/-- R55, R56: a transition of A (`isA`) or B of axis `a` to logical level `lvl`, stamped `t`. -/
def quadTransition (a : Axis) (isA lvl : Bool) (t : Nat) (now : Nat) (d : Device) : Device :=
  let ax := d.axs.at a
  let r := ax.reg
  let q := ax.quad.start (t / 32)
  if (if isA then q.a else q.b) = lvl then d
  else
    let q1 := { q with
      a := if isA then lvl else q.a, b := if isA then q.b else lvl
      perA := q.perA || isA, perB := q.perB || !isA }
    if q1.perA && q1.perB then
      -- R55: a quadrature error leaves the count as it was before the base period
      let new := !(q.perA && q.perB)
      let d := d.axUpd a (fun x => { x with
        est := { x.est with qerr := true }
        quad := { q1 with count := q.count0, lastFix := q.fix0, lastEdge := q.edge0 } })
      let d := { d with dr := { d.dr with q := d.dr.q.filter (fun f => !(f.ax == a && f.edge && f.t / 32 == t / 32)) } }
      if new then raiseAx a 0x04 0x23 0 now d else d
    else
      let up := q.up isA lvl != r.dir
      let c := if up then q.count + 65536 else q.count - 65536
      let fix := fixSpaced r q t
      let d := d.axUpd a (fun x => { x with quad := { q1 with
        count := if r.m = 0 then fitS 48 c else reduceM r.m c
        lastEdge := some t, lastFix := if fix then some t else q.lastFix } })
      if fix then deliverFixAs true a (max q.count c) t (max (ceil32 t) now) 0 now d else d

/-- R55: the axes, enabled with SRC QUAD, that take channel `c` as their input number `role`. -/
def quadAxes (d : Device) (c role : Nat) : List Axis :=
  (fins 64).filter (fun a =>
    let r := (d.axs.at a).reg
    r.en && r.src == 1 && r.srcidx + role == c && (role != 2 || r.zmode != 0))

/-- R96, R55: a filtered transition of a channel in QUAD_FEED reaches the decoders. `lvl` is the ball level. -/
def quadEdge (c : Chan) (lvl : Bool) (t : Nat) (now : Nat) (d : Device) : Device :=
  let h := d.chn.at c
  if h.cfg.en && h.cfg.mode == 13 then
    let l := lvl != h.cfg.inv
    let d := d.pinUpd c (fun p => { p with inp := lvl })
    let d := (quadAxes d c.val 0).foldl (fun d a => quadTransition a true l t now d) d
    (quadAxes d c.val 1).foldl (fun d a => quadTransition a false l t now d) d
  else d

/-- R56: the time at which the standstill interval of an axis expires. -/
def stillAt (ax : AxisSt) : Option Nat :=
  let still := fld ax.reg.quad 31 16
  if ax.reg.en && ax.reg.src == 1 && still ≠ 0 then
    let from' := match ax.quad.lastFix, ax.quad.lastEdge with
      | some f, some e => max f e
      | some f, none => f
      | none, some e => e
      | none, none => ax.quad.enAt
    some (ceil32 (from' + 8000 * still))
  else none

◆ ◆ ◆ ◆

The task → Here, the lines to copy run from the one containing "axis expires. -/" to the final line of the listing; copy them exactly and nothing else.

Written solution →
/-- R56: the time at which the standstill interval of an axis expires. -/
def stillAt (ax : AxisSt) : Option Nat :=
  let still := fld ax.reg.quad 31 16
  if ax.reg.en && ax.reg.src == 1 && still ≠ 0 then
    let from' := match ax.quad.lastFix, ax.quad.lastEdge with
      | some f, some e => max f e
      | some f, none => f
      | none, some e => e
      | none, none => ax.quad.enAt
    some (ceil32 (from' + 8000 * still))
  else none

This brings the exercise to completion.